Source data:
--------------------
-- ==== Sys2Proof/Word.lean ====
section
/-! DEFINITION. The widths of the engine: bytes, 16-bit words, register numbers (00_scope.md R6, R7). -/

namespace Sys2Proof

/-- `XLEN` = 8 bits: a general register, a timer, a byte of memory (R6). -/
abbrev Byte := BitVec 8

/-- 16 bits: an instruction word, `pc`, `index`, `ir`, a call-stack slot (R6). -/
abbrev Word := BitVec 16

/-- A register number 0x0..0xF: it only ever comes from a 4-bit field (R23). -/
abbrev RegNum := Fin 16

/-- A key number 0x0..0xF that has been found to be in range (R6 `NKEYS`, R30). -/
abbrev KeyNum := Fin 16

end Sys2Proof
end

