/-! `setFlag` -/

@[simp] theorem setFlag_mem (s : State) (b : Bool) : (s.setFlag b).mem = s.mem := rfl
@[simp] theorem setFlag_x (s : State) (b : Bool) : (s.setFlag b).x = s.x.set 15 (flagByte b) := rfl
@[simp] theorem setFlag_index (s : State) (b : Bool) : (s.setFlag b).index = s.index := rfl
@[simp] theorem setFlag_pc (s : State) (b : Bool) : (s.setFlag b).pc = s.pc := rfl
@[simp] theorem setFlag_stack (s : State) (b : Bool) : (s.setFlag b).stack = s.stack := rfl
@[simp] theorem setFlag_sp (s : State) (b : Bool) : (s.setFlag b).sp = s.sp := rfl
@[simp] theorem setFlag_dt (s : State) (b : Bool) : (s.setFlag b).dt = s.dt := rfl
@[simp] theorem setFlag_st (s : State) (b : Bool) : (s.setFlag b).st = s.st := rfl
@[simp] theorem setFlag_fb (s : State) (b : Bool) : (s.setFlag b).fb = s.fb := rfl
@[simp] theorem setFlag_key (s : State) (b : Bool) : (s.setFlag b).key = s.key := rfl
@[simp] theorem setFlag_ir (s : State) (b : Bool) : (s.setFlag b).ir = s.ir := rfl
@[simp] theorem setFlag_runState (s : State) (b : Bool) : (s.setFlag b).runState = s.runState := rfl
@[simp] theorem setFlag_faultReason (s : State) (b : Bool) : (s.setFlag b).faultReason = s.faultReason := rfl
@[simp] theorem setFlag_rndIn (s : State) (b : Bool) : (s.setFlag b).rndIn = s.rndIn := rfl
@[simp] theorem setFlag_draws (s : State) (b : Bool) : (s.setFlag b).draws = s.draws := rfl

/-! `setResultAndFlag` -/

@[simp] theorem setResultAndFlag_mem (s : State) (r : RegNum) (v : Byte) (b : Bool) : (s.setResultAndFlag r v b).mem = s.mem := rfl
@[simp] theorem setResultAndFlag_x (s : State) (r : RegNum) (v : Byte) (b : Bool) : (s.setResultAndFlag r v b).x = (s.x.set r v).set 15 (flagByte b) := rfl
@[simp] theorem setResultAndFlag_index (s : State) (r : RegNum) (v : Byte) (b : Bool) : (s.setResultAndFlag r v b).index = s.index := rfl
@[simp] theorem setResultAndFlag_pc (s : State) (r : RegNum) (v : Byte) (b : Bool) : (s.setResultAndFlag r v b).pc = s.pc := rfl
@[simp] theorem setResultAndFlag_stack (s : State) (r : RegNum) (v : Byte) (b : Bool) : (s.setResultAndFlag r v b).stack = s.stack := rfl
@[simp] theorem setResultAndFlag_sp (s : State) (r : RegNum) (v : Byte) (b : Bool) : (s.setResultAndFlag r v b).sp = s.sp := rfl
@[simp] theorem setResultAndFlag_dt (s : State) (r : RegNum) (v : Byte) (b : Bool) : (s.setResultAndFlag r v b).dt = s.dt := rfl
@[simp] theorem setResultAndFlag_st (s : State) (r : RegNum) (v : Byte) (b : Bool) : (s.setResultAndFlag r v b).st = s.st := rfl
@[simp] theorem setResultAndFlag_fb (s : State) (r : RegNum) (v : Byte) (b : Bool) : (s.setResultAndFlag r v b).fb = s.fb := rfl
@[simp] theorem setResultAndFlag_key (s : State) (r : RegNum) (v : Byte) (b : Bool) : (s.setResultAndFlag r v b).key = s.key := rfl
@[simp] theorem setResultAndFlag_ir (s : State) (r : RegNum) (v : Byte) (b : Bool) : (s.setResultAndFlag r v b).ir = s.ir := rfl
@[simp] theorem setResultAndFlag_runState (s : State) (r : RegNum) (v : Byte) (b : Bool) : (s.setResultAndFlag r v b).runState = s.runState := rfl
@[simp] theorem setResultAndFlag_faultReason (s : State) (r : RegNum) (v : Byte) (b : Bool) : (s.setResultAndFlag r v b).faultReason = s.faultReason := rfl
@[simp] theorem setResultAndFlag_rndIn (s : State) (r : RegNum) (v : Byte) (b : Bool) : (s.setResultAndFlag r v b).rndIn = s.rndIn := rfl
@[simp] theorem setResultAndFlag_draws (s : State) (r : RegNum) (v : Byte) (b : Bool) : (s.setResultAndFlag r v b).draws = s.draws := rfl

/-! `latch` -/

@[simp] theorem latch_mem (s : State) (w : Word) : (s.latch w).mem = s.mem := rfl
@[simp] theorem latch_x (s : State) (w : Word) : (s.latch w).x = s.x := rfl
@[simp] theorem latch_index (s : State) (w : Word) : (s.latch w).index = s.index := rfl
@[simp] theorem latch_pc (s : State) (w : Word) : (s.latch w).pc = s.pc + 2 := rfl
@[simp] theorem latch_stack (s : State) (w : Word) : (s.latch w).stack = s.stack := rfl
@[simp] theorem latch_sp (s : State) (w : Word) : (s.latch w).sp = s.sp := rfl
@[simp] theorem latch_dt (s : State) (w : Word) : (s.latch w).dt = s.dt := rfl
@[simp] theorem latch_st (s : State) (w : Word) : (s.latch w).st = s.st := rfl
@[simp] theorem latch_fb (s : State) (w : Word) : (s.latch w).fb = s.fb := rfl
@[simp] theorem latch_key (s : State) (w : Word) : (s.latch w).key = s.key := rfl
@[simp] theorem latch_ir (s : State) (w : Word) : (s.latch w).ir = w := rfl
@[simp] theorem latch_runState (s : State) (w : Word) : (s.latch w).runState = s.runState := rfl
@[simp] theorem latch_faultReason (s : State) (w : Word) : (s.latch w).faultReason = s.faultReason := rfl
@[simp] theorem latch_rndIn (s : State) (w : Word) : (s.latch w).rndIn = s.rndIn := rfl
@[simp] theorem latch_draws (s : State) (w : Word) : (s.latch w).draws = s.draws := rfl

/-! `tick` -/

@[simp] theorem tick_mem (s : State) : (s.tick).mem = s.mem := rfl
@[simp] theorem tick_x (s : State) : (s.tick).x = s.x := rfl
@[simp] theorem tick_index (s : State) : (s.tick).index = s.index := rfl
@[simp] theorem tick_pc (s : State) : (s.tick).pc = s.pc := rfl
@[simp] theorem tick_stack (s : State) : (s.tick).stack = s.stack := rfl
@[simp] theorem tick_sp (s : State) : (s.tick).sp = s.sp := rfl
@[simp] theorem tick_dt (s : State) : (s.tick).dt = countDown s.dt := rfl
@[simp] theorem tick_st (s : State) : (s.tick).st = countDown s.st := rfl
@[simp] theorem tick_fb (s : State) : (s.tick).fb = s.fb := rfl
@[simp] theorem tick_key (s : State) : (s.tick).key = s.key := rfl
@[simp] theorem tick_ir (s : State) : (s.tick).ir = s.ir := rfl
@[simp] theorem tick_runState (s : State) : (s.tick).runState = s.runState := rfl
@[simp] theorem tick_faultReason (s : State) : (s.tick).faultReason = s.faultReason := rfl
@[simp] theorem tick_rndIn (s : State) : (s.tick).rndIn = s.rndIn := rfl
@[simp] theorem tick_draws (s : State) : (s.tick).draws = s.draws := rfl
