-- ==== Sys2Proof/Tests/Slice0.lean ====
section
/-! SUPPORT. Tests: ill-formed terms that are refused, the decoding of words written out bit by bit from the encodings of
30_encoding.md R74 and R76, single steps with the results 95_test_vectors.md gives (the vector's name in each comment), reset and load,
and for each statement with hypotheses a state and operands that meet them. -/

namespace Sys2Proof.Tests

set_option Elab.async false

open Sys2Proof Sys2Proof.Machine

/-! ## Well-formedness: each check refuses something (R78) -/

/-- Category 0: the words of clear-display and return are not undefined. -/
theorem test_wf_refuses_category0 : Instr.wf (.undefinedNop 0x00E0) = false ∧ Instr.wf (.undefinedNop 0x0000) = false ∧
    Instr.wf (.undefinedNop 0x0FFE) = false ∧ Instr.wf (.undefinedNop 0x0001) = true := by decide

/-- Category 8: sub-opcodes 0 to 7 and E are not undefined. -/
theorem test_wf_refuses_category8 : Instr.wf (.undefinedNop 0x8120) = false ∧ Instr.wf (.undefinedNop 0x8127) = false ∧
    Instr.wf (.undefinedNop 0x812E) = false ∧ Instr.wf (.undefinedNop 0x8128) = true ∧ Instr.wf (.undefinedNop 0x812F) = true := by
  decide

/-- Category E: 9E and A1 are not undefined. -/
theorem test_wf_refuses_categoryE : Instr.wf (.undefinedNop 0xE19E) = false ∧ Instr.wf (.undefinedNop 0xE1A1) = false ∧
    Instr.wf (.undefinedNop 0xE19F) = true := by decide

/-- Category F: the nine low bytes of the map are not undefined. -/
theorem test_wf_refuses_categoryF : Instr.wf (.undefinedNop 0xF107) = false ∧ Instr.wf (.undefinedNop 0xF165) = false ∧
    Instr.wf (.undefinedNop 0xF155) = false ∧ Instr.wf (.undefinedNop 0xF175) = true := by decide

/-- The other twelve categories hold no undefined word. -/
theorem test_wf_refuses_other_categories : Instr.wf (.undefinedNop 0x1000) = false ∧ Instr.wf (.undefinedNop 0x5121) = false ∧
    Instr.wf (.undefinedNop 0x9FFF) = false ∧ Instr.wf (.undefinedNop 0xD000) = false := by decide

/-! ## Decoding: every constructor, from its row of R76 (fields: CAT, then X, Y, N or KK or NNN) -/

theorem test_decode_display : decode 0b0000000011100000 = .clearDisplay 0b00001110 ∧
    decode 0b1101000100100101 = .draw 1 2 5 := by decide

theorem test_decode_control_flow : decode 0b0000000011101110 = .ret 0b00001110 ∧ decode 0b0001101010111100 = .jump 0xABC ∧
    decode 0b0010001100000000 = .call 0x300 ∧ decode 0b0011101000111100 = .skipEqImm 0xA 0x3C ∧
    decode 0b0100101000111100 = .skipNeImm 0xA 0x3C ∧ decode 0b0101000100100000 = .skipEqReg 1 2 0 ∧
    decode 0b1001000100100000 = .skipNeReg 1 2 0 ∧ decode 0b1011001100000000 = .jumpOffset 0x300 := by decide

theorem test_decode_arith_logic : decode 0b0110101000111100 = .loadImm 0xA 0x3C ∧ decode 0b0111101000000100 = .addImm 0xA 0x04 ∧
    decode 0b1000000100100000 = .copy 1 2 ∧ decode 0b1000000100100001 = .orReg 1 2 ∧ decode 0b1000000100100010 = .andReg 1 2 ∧
    decode 0b1000000100100011 = .xorReg 1 2 ∧ decode 0b1000000100100100 = .addReg 1 2 ∧ decode 0b1000000100100101 = .subReg 1 2 ∧
    decode 0b1000000100100110 = .shiftRight 1 2 ∧ decode 0b1000000100100111 = .subRegRev 1 2 ∧
    decode 0b1000000100101110 = .shiftLeft 1 2 ∧ decode 0b1100000100001111 = .randomAnd 1 0x0F := by decide

theorem test_decode_index_memory : decode 0b1010000100100011 = .setIndex 0x123 ∧ decode 0b1111001000011110 = .addIndex 2 ∧
    decode 0b1111010000101001 = .fontChar 4 ∧ decode 0b1111000000110011 = .storeBcd 0 ∧ decode 0b1111001001010101 = .storeRegs 2 ∧
    decode 0b1111001001100101 = .loadRegs 2 := by decide

theorem test_decode_timer_input : decode 0b1110000110011110 = .skipIfKey 1 ∧ decode 0b1110000110100001 = .skipIfNotKey 1 ∧
    decode 0b1111001000000111 = .getDelay 2 ∧ decode 0b1111000100001010 = .waitKey 1 ∧ decode 0b1111000000010101 = .setDelay 0 ∧
    decode 0b1111000000011000 = .setSound 0 := by decide

theorem test_decode_undefined : decode 0x0123 = .undefinedNop 0x0123 ∧ decode 0x8128 = .undefinedNop 0x8128 ∧
    decode 0xE19F = .undefinedNop 0xE19F ∧ decode 0xF1FF = .undefinedNop 0xF1FF := by decide

/-- Ignored bits (R77): they select the same operation. -/
theorem test_decode_ignored_bits : decode 0x0120 = .clearDisplay 0x12 ∧ decode 0x012E = .ret 0x12 ∧
    decode 0x512F = .skipEqReg 1 2 0xF ∧ decode 0x9127 = .skipNeReg 1 2 7 := by decide

/-- Bytes: high byte first (R52); a lone byte holds no instruction (R73). -/
theorem test_decode_bytes : decodeBytes [0x12, 0x0A, 0x77] = .ok (.jump 0x20A, [0x77]) ∧ decodeBytes [0x12] = .error .truncated ∧
    decodeBytes [] = .error .truncated := ⟨rfl, rfl, rfl⟩

theorem test_decode_table_word : decodeTableWord 16 0x6A3C = some (.loadImm 0xA 0x3C) ∧
    decodeTableWord 16 0x8128 = some (.undefinedNop 0x8128) := by decide

/-! ## Single steps -/

/-- The reset state with some registers set. -/
def regs (l : List (RegNum × Byte)) : State := l.foldl (fun s p => s.setReg p.1 p.2) State.reset

/-- The state that a step leaves which executes the word `w`. -/
def after (w : Nat) (s : State) : State :=
  match step (s.withFetchWord 16 w) with
  | .next t => t
  | .fault _ => s
  | .refused _ => s

/-- Some bytes stored from an address up. -/
def bytesAt (a : Nat) (l : List Byte) (s : State) : State := s.setMem (s.mem.writeBytes a l)

/-- Whether the cell at column `c`, row `r` is on. -/
def on (s : State) (c : Fin 64) (r : Fin 32) : Bool := s.fb[r][c]

/-- Keys held down, as SetKeys takes them. -/
def keys (k : BitVec 16) (s : State) : State := setKeys k s

/-- T-D2: the zero word is clear-display. -/
theorem test_clearDisplay : let s := after 0x0000 { State.reset with fb := Vector.replicate 32 (Vector.replicate 64 true) }
    on s 0 0 = false ∧ on s 63 31 = false ∧ s.pc = 0x202 := by decide +kernel

/-- T-D8: one cell collides and goes off, the other goes on. -/
theorem test_draw_collision : let s0 := bytesAt 0x300 [0xC0] ((regs []).setIndex 0x300)
    let s := after 0xD011 { s0 with fb := s0.fb.set 0 (s0.fb[0].set 1 true) }
    on s 0 0 = true ∧ on s 1 0 = false ∧ s.x[15] = 1 := by decide +kernel

/-- T-D11: the range check covers the clipped row too; nothing is drawn. -/
theorem test_draw_out_of_range : let s := after 0xD012 (bytesAt 0xFFF [0x80] ((regs [(1, 0x1F)]).setIndex 0xFFF))
    s.faultReason = .memoryAddressOutOfRange ∧ s.pc = 0x200 ∧ on s 0 31 = false := by decide +kernel

/-- T-C1. -/
theorem test_return : let s := after 0x00EE { State.reset with sp := 1, stack := State.reset.stack.set 0 0x204 }
    s.pc = 0x204 ∧ s.sp = 0 ∧ s.stack[0] = 0x204 := by decide +kernel

/-- T-C2. -/
theorem test_return_underflow : let s := after 0x00EE State.reset
    s.runState = .faulted ∧ s.faultReason.code = 3 ∧ s.pc = 0x200 := by decide +kernel

/-- T-C6: an odd target is accepted. -/
theorem test_jump : (after 0x1201 State.reset).pc = 0x201 := by decide +kernel

/-- T-C7: the advanced program counter is pushed. -/
theorem test_call : let s := after 0x2300 (State.reset.setPc 0x202)
    s.pc = 0x300 ∧ s.sp = 1 ∧ s.stack[0] = 0x204 := by decide +kernel

/-- T-C9. -/
theorem test_call_overflow : let s := after 0x2300 { State.reset with sp := 16 }
    s.runState = .faulted ∧ s.faultReason.code = 2 ∧ s.pc = 0x200 := by decide +kernel

/-- T-C11, T-C12. -/
theorem test_skipEqImm : (after 0x3A3C (regs [(10, 0x3C)])).pc = 0x204 ∧ (after 0x3A3C (regs [(10, 0x3D)])).pc = 0x202 := by
  decide +kernel

/-- T-C13, T-C14. -/
theorem test_skipNeImm : (after 0x4A3C (regs [(10, 0x3C)])).pc = 0x202 ∧ (after 0x4A3C (regs [(10, 0x3D)])).pc = 0x204 := by
  decide +kernel

/-- T-C16, T-C17. -/
theorem test_skipEqReg : (after 0x512F (regs [(1, 7), (2, 7)])).pc = 0x204 ∧ (after 0x5120 (regs [(1, 7), (2, 8)])).pc = 0x202 := by
  decide +kernel

/-- T-C21, T-C20. -/
theorem test_skipNeReg : (after 0x9127 (regs [(1, 7), (2, 8)])).pc = 0x204 ∧ (after 0x9120 (regs [(1, 7), (2, 7)])).pc = 0x202 := by
  decide +kernel

/-- T-C23: the sum is not reduced to 12 bits. -/
theorem test_jumpOffset : (after 0xBFFF (regs [(0, 0xFF)])).pc = 0x10FE := by decide +kernel

/-- T-A1. -/
theorem test_loadImm : (after 0x6A3C State.reset).x[10] = 0x3C := by decide +kernel

/-- T-A3: it wraps and writes no flag. -/
theorem test_addImm : let s := after 0x7AFF (regs [(10, 2), (15, 0x55)])
    s.x[10] = 1 ∧ s.x[15] = 0x55 := by decide +kernel

/-- T-A5. -/
theorem test_copy : let s := after 0x8120 (regs [(1, 0x11), (2, 0x22)])
    s.x[1] = 0x22 ∧ s.x[2] = 0x22 := by decide +kernel

/-- T-A6. -/
theorem test_or : let s := after 0x8121 (regs [(1, 0xF0), (2, 0x3C), (15, 0x77)])
    s.x[1] = 0xFC ∧ s.x[15] = 0x77 := by decide +kernel

/-- T-A7. -/
theorem test_and : (after 0x8122 (regs [(1, 0xF0), (2, 0x3C)])).x[1] = 0x30 := by decide +kernel

/-- T-A8. -/
theorem test_xor : (after 0x8123 (regs [(1, 0xF0), (2, 0x3C)])).x[1] = 0xCC := by decide +kernel

/-- T-A11, T-A12: the carry begins at 256. -/
theorem test_addReg : (after 0x8124 (regs [(1, 0xC8), (2, 0x37), (15, 1)])).x[15] = 0 ∧
    (after 0x8124 (regs [(1, 0xC8), (2, 0x38)])).x[15] = 1 := by decide +kernel

/-- T-A14: with X = 15 the flag remains. -/
theorem test_addReg_flag_register : (after 0x8F14 (regs [(15, 0xFF), (1, 1)])).x[15] = 1 := by decide +kernel

/-- T-A18, T-A19: the comparison is strict. -/
theorem test_subReg : (after 0x8125 (regs [(1, 3), (2, 5)])).x[1] = 0xFE ∧ (after 0x8125 (regs [(1, 5), (2, 5), (15, 1)])).x[15] = 0 := by
  decide +kernel

/-- T-A21. -/
theorem test_subRegRev : let s := after 0x8127 (regs [(1, 3), (2, 5)])
    s.x[1] = 2 ∧ s.x[15] = 1 := by decide +kernel

/-- T-A24: Vy is not used. -/
theorem test_shiftRight : let s := after 0x8126 (regs [(1, 5), (2, 0xFF)])
    s.x[1] = 2 ∧ s.x[15] = 1 := by decide +kernel

/-- T-A27, T-A30. -/
theorem test_shiftLeft : (after 0x812E (regs [(1, 0x81)])).x[1] = 2 ∧ (after 0x8F0E (regs [(15, 0x41)])).x[15] = 0 := by
  decide +kernel

/-- T-A31. -/
theorem test_randomAnd : (after 0xC10F (supplyRnd 0xA7 State.reset)).x[1] = 7 := by decide +kernel

/-- T-M2. -/
theorem test_setIndex : (after 0xAFFF State.reset).index = 0xFFF := by decide +kernel

/-- T-M4, T-M5: no 12-bit mask, then the 16-bit wrap. -/
theorem test_addIndex : (after 0xF21E ((regs [(2, 1)]).setIndex 0xFFF)).index = 0x1000 ∧
    (after 0xF21E ((regs [(2, 2)]).setIndex 0xFFFF)).index = 1 := by decide +kernel

/-- T-M7: not masked to a nibble. -/
theorem test_fontChar : (after 0xF429 (regs [(4, 0x1A)])).index = 0xD2 := by decide +kernel

/-- T-M9: 205 decimal. -/
theorem test_storeBcd : let s := after 0xF033 ((regs [(0, 0xCD)]).setIndex 0x300)
    s.mem.read 0x300 = 2 ∧ s.mem.read 0x301 = 0 ∧ s.mem.read 0x302 = 5 := by decide +kernel

/-- T-M11: not even the bytes in range are stored. -/
theorem test_storeBcd_out_of_range : let s := after 0xF033 ((regs [(0, 0xFF)]).setIndex 0xFFE)
    s.faultReason.code = 4 ∧ s.mem.read 0xFFE = 0 := by decide +kernel

/-- T-M13. -/
theorem test_storeRegs : let s := after 0xF255 ((regs [(0, 0x11), (1, 0x22), (2, 0x33), (3, 0x44)]).setIndex 0x300)
    s.mem.read 0x300 = 0x11 ∧ s.mem.read 0x302 = 0x33 ∧ s.mem.read 0x303 = 0 ∧ s.index = 0x300 := by decide +kernel

/-- T-M20: an instruction may overwrite itself; `ir` still holds it. -/
theorem test_storeRegs_over_itself : let s := after 0xF155 ((regs [(0, 0x12)]).setIndex 0x200)
    s.mem.read 0x200 = 0x12 ∧ s.mem.read 0x201 = 0 ∧ s.ir = 0xF155 := by decide +kernel

/-- T-M16. -/
theorem test_loadRegs : let s := after 0xF265 (bytesAt 0x300 [1, 2, 3, 4] ((regs [(3, 0x99)]).setIndex 0x300))
    s.x[0] = 1 ∧ s.x[2] = 3 ∧ s.x[3] = 0x99 ∧ s.index = 0x300 := by decide +kernel

/-- T-M17: the glyph table is ordinary memory. -/
theorem test_loadRegs_glyphs : let s := after 0xFF65 ((regs []).setIndex 0x50)
    s.x[0] = 0xF0 ∧ s.x[5] = 0x20 ∧ s.x[11] = 0x10 ∧ s.x[15] = 0xF0 := by decide +kernel

/-- T-K1, T-K2. -/
theorem test_skipIfKey : (after 0xE19E (keys 0x0080 (regs [(1, 7)]))).pc = 0x204 ∧ (after 0xE19E (regs [(1, 7)])).pc = 0x202 := by
  decide +kernel

/-- T-K4: the register is not reduced to a nibble. -/
theorem test_skipIfKey_out_of_range : (after 0xE19E (keys 0x0001 (regs [(1, 0x10)]))).faultReason.code = 5 := by decide +kernel

/-- T-K6, T-K7. -/
theorem test_skipIfNotKey : (after 0xE1A1 (regs [(1, 7)])).pc = 0x204 ∧ (after 0xE1A1 (keys 0x0080 (regs [(1, 7)]))).pc = 0x202 := by
  decide +kernel

/-- T-K9: the read is before the tick. -/
theorem test_getDelay : let s := after 0xF207 (State.reset.setDt 5)
    s.x[2] = 5 ∧ s.dt = 4 := by decide +kernel

/-- T-K13: the lowest key; T-K16: key E is scanned. -/
theorem test_waitKey : (after 0xF10A (keys 0x0088 State.reset)).x[1] = 3 ∧ (after 0xF10A (keys 0x4000 State.reset)).x[1] = 0xE := by
  decide +kernel

/-- The state that a step at a value of `WAITKEY_LAST` leaves which executes the word `w`. -/
def afterWith (last : KeyNum) (w : Nat) (s : State) : State :=
  match stepWith last (s.withFetchWord 16 w) with
  | .next t => t
  | .fault _ => s
  | .refused _ => s

/-- T-K14: key F is not scanned, the instruction waits; T-K15 (and program P4's other step 6): with the parameter at 0xF it completes. -/
theorem test_waitKey_waits : (after 0xF10A (keys 0x8000 State.reset)).pc = 0x200 ∧
    (let s := afterWith 0xF 0xF10A (keys 0x8000 State.reset)
     s.x[1] = 0xF ∧ s.pc = 0x202) := by decide +kernel

/-- T-K21: set to 1 and ticked to 0 in the same step. -/
theorem test_setDelay : (after 0xF015 (regs [(0, 1)])).dt = 0 ∧ (after 0xF015 (regs [(0, 5)])).dt = 4 := by decide +kernel

/-- T-K25: both timers tick. -/
theorem test_setSound : let s := after 0xF018 ((regs [(0, 3)]).setDt 7)
    s.st = 2 ∧ s.dt = 6 := by decide +kernel

/-- T-U1. -/
theorem test_undefinedNop : let s := after 0x8128 ((regs [(1, 1), (2, 2)]).setDt 3)
    s.pc = 0x202 ∧ s.dt = 2 ∧ s.x[1] = 1 ∧ s.ir = 0x8128 := by decide +kernel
--------------------
## [THE PROBLEM]
Please give an exact copy of the lines above, beginning with the line containing "w).st = s.st := rfl" and running through the line containing "(s.tick).index = s.index := rfl", and of no other lines.

## [RESULT OF THIS TASK]
@[simp] theorem latch_st (s : State) (w : Word) : (s.latch w).st = s.st := rfl
@[simp] theorem latch_fb (s : State) (w : Word) : (s.latch w).fb = s.fb := rfl
@[simp] theorem latch_key (s : State) (w : Word) : (s.latch w).key = s.key := rfl
@[simp] theorem latch_ir (s : State) (w : Word) : (s.latch w).ir = w := rfl
@[simp] theorem latch_runState (s : State) (w : Word) : (s.latch w).runState = s.runState := rfl
@[simp] theorem latch_faultReason (s : State) (w : Word) : (s.latch w).faultReason = s.faultReason := rfl
@[simp] theorem latch_rndIn (s : State) (w : Word) : (s.latch w).rndIn = s.rndIn := rfl
@[simp] theorem latch_draws (s : State) (w : Word) : (s.latch w).draws = s.draws := rfl

/-! `tick` -/

@[simp] theorem tick_mem (s : State) : (s.tick).mem = s.mem := rfl
@[simp] theorem tick_x (s : State) : (s.tick).x = s.x := rfl
@[simp] theorem tick_index (s : State) : (s.tick).index = s.index := rfl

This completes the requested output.